How does the data below read from its first line through the line containing "srcAmount : Word"? Print those lines exactly.

[Excerpts from a dataset]
----

-- ==== Sys2Proof/Machine/State.lean ====
section
/-! DEFINITION. The state of the W56 as plain data: every register field, tile, die, port die,
service-die table, flash record, pin and queue that the spec names, and the queue of waiting
commands. Sparse data is held as lists of key and value pairs in one canonical form (see
Machine/Ops.lean, `KMap`). -/
namespace Sys2Proof.Machine

/-! ## Stops -/

/-- Faults of a step. The model has none that a command raises: every condition the manual calls a
fault (an illegal instruction, a command fault, a synchronisation fault, a translation fault) has
the effect the manual gives it, in a next state. -/
inductive Fault where
  /-- raised by nobody; it stands so that the type is inhabited. Safe: no step answers it. -/
  | none
  deriving DecidableEq, Repr

/-- Refusals of a step. -/
inductive Refusal where
  /-- raised by an arm of exec whose command has no meaning yet. Safe: the step stops. -/
  | notModelled (mnemonic : String)
  deriving DecidableEq, Repr

/-! ## Tiles -/

/-- What a stalled wait waits for (R128, R129). -/
inductive WaitKind where
  | plain | idle | slotRead | slotWrite
  deriving DecidableEq, Repr

structure Wait where
  kind    : WaitKind
  counter : Nat
  target  : Word
  slot    : Nat
  deriving DecidableEq, Repr

/-- A queued command: its descriptor, the index of the issuing instruction (R131), its number among
the tile's issues, and the recoverable translation outcomes that it met and holds its place for: kind and
page (R212). -/
structure QCmd where
  desc   : Desc
  pc     : BitVec 17
  serial : Nat
  met    : List (Nat × Nat)
  deriving DecidableEq, Repr

/-- A command whose results have committed and whose completion is still to be posted. `cref` is
incremented by `amount` at tile `home`; `src` by `srcAmount` at the issuing tile (R135, R152). -/
structure InFlight where
  queue     : Fin 6
  op        : Byte
  serial    : Nat
  cref      : Word
  amount    : Word
  homes     : List Tid
  src       : Word
  srcAmount : Word
  /-- the accumulation group or grid region it uses -/
  grp       : Nat
  /-- members of a multicast transfer: each counts it in counter 249 (R191) -/
  members   : List Tid
  /-- a streaming command that started and waits, its weight stream buffers empty, for a page (R44) -/
  held      : Option QCmd
  /-- a move over the mesh: the tile it goes to, and its lines that have not committed there -/
  dest      : Option Tid
  left      : Nat
  deriving DecidableEq, Repr

/-- What a sampled check needs of a streaming command (R111, R112): where its weights lie, their format,
the reduction length, the first weight row, and each position's effective activations in BF16. -/
structure StreamRec where
  welem  : DWord
  wscale : DWord
  fromStack : Bool
  wq8    : Bool
  k      : Nat
  row0   : Nat
  acts   : List (List Half)
  deriving DecidableEq, Repr

/-- An accumulation group of the matrix engine (R43, R89). -/
structure Grp where
  opened   : Bool
  init     : Bool
  /-- P, FB and KS, fixed by the first stream (R140) -/
  shape    : Option (Nat × Nat × Nat)
  /-- elements that each slice has added, and blocks of the whole reduction -/
  elems    : Nat
  blocks   : Nat
  bf16     : Bool
  /-- positions of which some slice began with another group than Q4 × Q4 (R96, R142) -/
  notQ4    : List Nat
  streams  : List StreamRec
  deriving DecidableEq, Repr

/-- A configured Tadpole region: its rectangle and the bytes of its configuration image, which every core of it
holds in its memory (R150). -/
structure GridRegion where
  x0 : Nat
  y0 : Nat
  wd : Nat
  ht : Nat
  len : Nat
  deriving DecidableEq, Repr

/-- The capture of a sampled drain (R111): its streams, tensor scales and column, and for each output
of the column its position, feature block, drained FP32 value and count of rounding additions. -/
structure CaptureRow where
  pos    : Nat
  fb     : Nat
  dev    : Word
  rounds : Nat
  deriving DecidableEq, Repr

structure Capture where
  streams : List StreamRec
  ta     : Word
  tb     : Word
  column : Nat
  layer  : Nat
  rows   : List CaptureRow
  /-- recoverable outcomes that a read of the check met and waits for (R212) -/
  met    : List (Nat × Nat)
  deriving DecidableEq, Repr

/-- A TLB entry: virtual page and level-2 entry (R210). -/
structure TlbEntry where
  vpn : Word
  pte : DWord
  deriving DecidableEq, Repr

/-- A line on its way over the mesh (R190, R191): the tile and number of its transfer (no tile for a line of an edge die), the destination line, the
tiles at which it still turns with its destination last, or its multicast group, and its 256 bytes. -/
structure Packet where
  src    : Option Tid
  serial : Nat
  line   : Nat
  via    : List Nat
  group  : Option Nat
  data   : List Byte
  deriving DecidableEq, Repr

/-- An entry of a tile's multicast table (R191): the outputs that forward a line, and whether the tile keeps a
copy. -/
structure McEntry where
  outs : List Dir
  copy : Bool
  deriving DecidableEq, Repr

/-- One incoming crossing of a tile (R183 to R185): lines on their way, lines in the elastic buffer with the stage
count each took, the skid episode of its producer, since when the producer stalls for a credit, and since when a
line waits for a slice on the crossing. -/
structure Crossing where
  flight  : List Packet
  buf     : List (Nat × Packet)
  skid    : Bool
  stall   : Option Nat
  held    : Option Nat
  deriving DecidableEq, Repr

/-- The caps on a tile's pace step (Table 7.2); 15 when the cause sets none. -/
structure Caps where
  phase   : Nat
  turnOn  : Nat
  budget  : Nat
  sensor  : Nat
  thermal : Nat
  flow    : Nat
  deriving DecidableEq, Repr

/-- A test slice that runs on a tile. -/
structure SliceRun where
  id    : SliceId
  start : Nat
  /-- a fault has started it (R449) -/
  asked : Bool
  deriving DecidableEq, Repr

/-- A tile's program, engines, stores and translation unit. What the manual numbers as registers
(counters included) stands in `State.regs`. -/
structure TileState where
  -- scalar sequencer (R118 to R122)
  sregs   : List (Nat × DWord)
  preds   : Byte
  pc      : BitVec 17
  running : Bool
  entry   : BitVec 17
  waves   : DWord
  wait    : Option Wait
  /-- an issuing instruction that stalls on a full queue: queue, command, and its two-wave cost owed -/
  stall   : Option (Fin 6 × QCmd)
  /-- when the wait or the full queue began to stall the sequencer -/
  stallAt : Nat
  slotBase  : Nat
  slotCount : Nat
  groupAddr : Nat
  sdata   : List Host.Cell
  imem    : List (Nat × DWord)
  store   : List (Nat × Desc)
  -- command queues (R41)
  queues  : List (Nat × List QCmd)
  inflight : List InFlight
  qstop   : Bool
  serial  : Nat
  /-- the serial number at the last GDONE not yet reported, and the count of CSIGs then -/
  gdone   : Option (Nat × Nat)
  sigsSent : Nat
  -- matrix engine
  groups  : List (Nat × Grp)
  /-- running sums by group × 16,384 + 128 i + j; none while P is empty (R86) -/
  acc     : List (Nat × Option Word)
  lfsr    : List (Nat × BitVec 24)
  /-- lines in the weight stream buffers, newest first, by virtual line number; at most 8,192 (R40, R44) -/
  wlines  : List (Nat × List Byte)
  quadRot : BitVec 2
  drainNo : Nat
  samplePoint : Nat
  capture : Option Capture
  -- vector cores, Tadpole grid
  newtAlt : Bool
  newtTurn : Bool
  /-- logical vector cores that had a command in the current period of R48 -/
  newtUse : BitVec 2
  vreg0   : List Host.Cell
  vreg1   : List Host.Cell
  regions : List (Nat × GridRegion)
  /-- the memories of the 64 logical grid cores, 16 KiB each: 16,384 (8 y + x) and the offset (R40) -/
  coreMem : List Host.Cell
  gridOrient : BitVec 2
  gridWave : DWord
  quadWave : DWord
  newtWave : DWord
  -- tile buffer and side buffer (R52, R104)
  buf     : List Host.Cell
  side    : List Host.Cell
  bufBad  : List (Nat × Nat)
  writeBacks : List (Nat × Nat)
  bufNotices : List (Nat × Nat)
  /-- lines found uncorrectable within the last hour, with the stamp (R449) -/
  badHistory : List (Nat × Nat)
  -- storm window in progress (R109)
  winBlocks : Nat
  winFalls  : Nat
  /-- it ended a storm window in the die's episode, and it has since ended one that is none -/
  inEpisode : Bool
  stormClear : Bool
  /-- QC_STORM_PERCENT as the window in progress uses it; none before the first window of the tile -/
  winPercent : Option Nat
  -- translation unit (R210)
  tlb     : List (Nat × Option TlbEntry)
  tlbNext : List (Nat × Nat)
  walkCache : List (Nat × DWord)
  invPending : List Word
  -- mesh interface (R190, R191)
  routes  : List (Nat × List Nat)
  mcast   : List (Nat × McEntry)
  crossings : List (Nat × Crossing)
  /-- measured flight of the incoming crossings in ps, by direction (R184) -/
  flights : List (Nat × Nat)
  /-- lines that wait for an output: output, input port (4 the tile's own) and line, oldest first (R40, R190) -/
  staging : List (Nat × Nat × Packet)
  /-- input port that each output was granted to last -/
  granted : List (Nat × Nat)
  -- pace (R178, R179)
  caps    : Caps
  raise   : Option Nat
  settled : Bool
  stretch : Bool
  /-- the rail is below 0.50 V: no handshake proceeds (R175) -/
  lowRail : Bool
  /-- waves inside stretches and stalled for credit, below a unit of 1,024 -/
  stretchRem : Nat
  skidRem : Nat
  ringTrim : Int
  /-- forecast energy of the current window in µJ (R384) -/
  forecast : Nat
  -- tests, regulators, diodes
  slice   : Option SliceRun
  /-- a slice that a fault has started, ahead of the sweep order (R449) -/
  wanted  : List SliceId
  /-- kind of the tile's last sweep slice (R447) -/
  lastKind : Nat
  /-- 512-lane halves of in-die crossings that hold a failed lane, by direction, as a bit set (R446) -/
  halfBad : List (Nat × Nat)
  /-- why the tile is to be fenced -/
  fencePend : Option FenceCause
  /-- The THERMAL cap in force was set by H, and by S (R377). -/
  capHot : Bool
  capStack : Bool
  deriving DecidableEq, Repr

/-! ## Dies -/

/-- A frame-table record (R208, R316). -/
structure FrameRec where
  ctx     : Nat
  vpn     : Word
  type    : Nat
  slot    : Nat
  layer   : Nat
  version : Bool
  deriving DecidableEq, Repr

/-- A walker record (Table 9.3). -/
structure WRec where
  active    : Bool
  parked    : Bool
  len       : Nat
  posLast   : Nat
  pendCount : Nat
  pendMask  : Nat
  /-- positions that every head appended so far has stored, for the range in progress -/
  pendStored : Nat
  horizon   : Nat
  res       : Nat
  grant     : Nat
  remote    : Nat
  deriving DecidableEq, Repr

/-- A released frame on its way to the pool: its number, the virtual page it held, and the range
whose RES it credits, if any (R247). -/
structure RetFrame where
  frame  : Nat
  vpn    : Word
  credit : Option Nat
  /-- the slot whose GRANT it joins, after a page-out for a short grant (Table 9.4) -/
  grant  : Option Nat
  deriving DecidableEq, Repr

/-- A round of invalidation in progress: its frames and the tiles still to acknowledge (R211). -/
structure Round where
  frames  : List RetFrame
  waiting : List Nat
  deriving DecidableEq, Repr

/-- A page-out in progress (R226) and a page-in in progress (R227), with the port die that carries it. -/
structure PageOut where
  vpn    : Word
  frame  : Nat
  port   : Nat
  index  : Nat
  /-- owning slot -/
  slot   : Nat
  /-- tiles still to acknowledge that OUT is set; the page is written to the pool when none is left -/
  waiting : List Nat
  /-- the range was freed while the transfer ran: its frame goes to the pool (Tables 8.7, 9.6) -/
  orphan : Bool
  deriving DecidableEq, Repr

structure PageIn where
  vpn    : Word
  frame  : Nat
  port   : Nat
  index  : Nat
  tries  : Nat
  /-- MEM_SPILL_RETRIES as it stood when the transfer began (R232) -/
  limit  : Nat
  drain  : Bool
  orphan : Bool
  deriving DecidableEq, Repr

/-- A grant that is not complete (R255): rounds of invalidation ended since it began, page-outs begun and
completed for it, whether one failed, and KV_SPILL_LIMIT and whether KV_PARK_LIMIT_MS is not 0 as they stood when
it began (R261). -/
structure GrantJob where
  slot    : Nat
  rounds  : Nat
  begun   : Nat
  spilled : Nat
  failed  : Bool
  limit   : Nat
  parks   : Bool
  deriving DecidableEq, Repr

/-- A sequence parked on the die (R257), longest first. -/
structure ParkEnt where
  slot    : Nat
  since   : Nat
  spilled : Nat
  /-- the number of its park group, which tells when it reached the barrier of layer 0 (R30) -/
  group   : Nat
  deriving DecidableEq, Repr

/-- A pending or granted turn-on of a tile rail (R359). -/
structure TurnOn where
  tile  : Nat
  since : Nat
  /-- the granted span in µs; none while the grant is pending -/
  span  : Option Nat
  capped : List Nat
  deriving DecidableEq, Repr

/-- A test record (Table 19.3). -/
structure TestRec where
  stamp    : DWord
  tile     : Half
  kind     : Byte
  index    : Byte
  outcome  : Byte
  coverage : Byte
  micros   : Half
  deriving DecidableEq, Repr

----

** Answer for the task **
-- ==== Sys2Proof/Machine/State.lean ====
section
/-! DEFINITION. The state of the W56 as plain data: every register field, tile, die, port die,
service-die table, flash record, pin and queue that the spec names, and the queue of waiting
commands. Sparse data is held as lists of key and value pairs in one canonical form (see
Machine/Ops.lean, `KMap`). -/
namespace Sys2Proof.Machine

/-! ## Stops -/

/-- Faults of a step. The model has none that a command raises: every condition the manual calls a
fault (an illegal instruction, a command fault, a synchronisation fault, a translation fault) has
the effect the manual gives it, in a next state. -/
inductive Fault where
  /-- raised by nobody; it stands so that the type is inhabited. Safe: no step answers it. -/
  | none
  deriving DecidableEq, Repr

/-- Refusals of a step. -/
inductive Refusal where
  /-- raised by an arm of exec whose command has no meaning yet. Safe: the step stops. -/
  | notModelled (mnemonic : String)
  deriving DecidableEq, Repr

/-! ## Tiles -/

/-- What a stalled wait waits for (R128, R129). -/
inductive WaitKind where
  | plain | idle | slotRead | slotWrite
  deriving DecidableEq, Repr

structure Wait where
  kind    : WaitKind
  counter : Nat
  target  : Word
  slot    : Nat
  deriving DecidableEq, Repr

/-- A queued command: its descriptor, the index of the issuing instruction (R131), its number among
the tile's issues, and the recoverable translation outcomes that it met and holds its place for: kind and
page (R212). -/
structure QCmd where
  desc   : Desc
  pc     : BitVec 17
  serial : Nat
  met    : List (Nat × Nat)
  deriving DecidableEq, Repr

/-- A command whose results have committed and whose completion is still to be posted. `cref` is
incremented by `amount` at tile `home`; `src` by `srcAmount` at the issuing tile (R135, R152). -/
structure InFlight where
  queue     : Fin 6
  op        : Byte
  serial    : Nat
  cref      : Word
  amount    : Word
  homes     : List Tid
  src       : Word
  srcAmount : Word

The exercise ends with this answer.